[EXERCISE DESCRIPTION]
Within the listing below, please show every line carrying the string "RunEnds".

[SOURCE INFORMATION]
——————————

/-- R270, R121: in every run of a responsive peripheral that acknowledges, BUSY falls again and again, whatever the host
does, whatever the order of turns and wherever resets fall. What a run is and the form of the premises are the model's
(logs 16, 23). -/
def Obligations.BusyFallsInEveryResponsiveRun : Prop :=
  ∀ (turnAt : Nat → Option Turn) (r : Nat → State), IsRun turnAt r → PeripheralResponsive turnAt r →
    PeripheralAcks turnAt r → (r 0).phase ≠ .hung → ∀ k, ∃ m, k ≤ m ∧ (r m).busy = false

/-- R269, R270: under the three premises R270 names every run of a host program ends or faults. What a run is, how its
outcomes are told apart and the form of the premises are the model's (logs 16, 22, 23). So is that the host's program stands
where it was after an external reset (log 14): with a watchdog that restarts it, a run with reset after reset need not end. -/
def Obligations.HostProgramEndsOrFaults : Prop :=
  ∀ (turnAt : Nat → Option Turn) (r : Nat → State), IsRun turnAt r → PeripheralResponsive turnAt r →
    PeripheralAcks turnAt r → IsrNonblocking turnAt r → (r 0).phase ≠ .hung →
    RunEnds r ∨ RunFaults r

/-- R270, R235: without `PERIPHERAL_RESPONSIVE` a pending micro-op may stall for ever. From every state without a fault that
has one pending while the host waits in a POLL, there is a run that hangs, and neither ends nor faults, although the other
premises hold, and in it the bus is not ready either. What a run is and how its outcomes are told apart are the model's
(logs 16, 22, 23). -/
def Obligations.StallHangsWithoutResponsiveness : Prop :=
  ∀ (s : State) (p : List HostAction), s.err = false → s.mq ≠ [] → s.host = .poll :: p →
    ∃ (turnAt : Nat → Option Turn) (r : Nat → State), r 0 = s ∧ IsRun turnAt r ∧ PeripheralAcks turnAt r ∧
      IsrNonblocking turnAt r ∧ ¬ PeripheralResponsive turnAt r ∧
      ¬ BusReady turnAt r ∧ RunHangs r ∧ ¬ RunEnds r ∧ ¬ RunFaults r ∧ ∀ k, (r k).mq = s.mq
end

——————————

[WRITTEN RESPONSE]
    RunEnds r ∨ RunFaults r
      ¬ BusReady turnAt r ∧ RunHangs r ∧ ¬ RunEnds r ∧ ¬ RunFaults r ∧ ∀ k, (r k).mq = s.mq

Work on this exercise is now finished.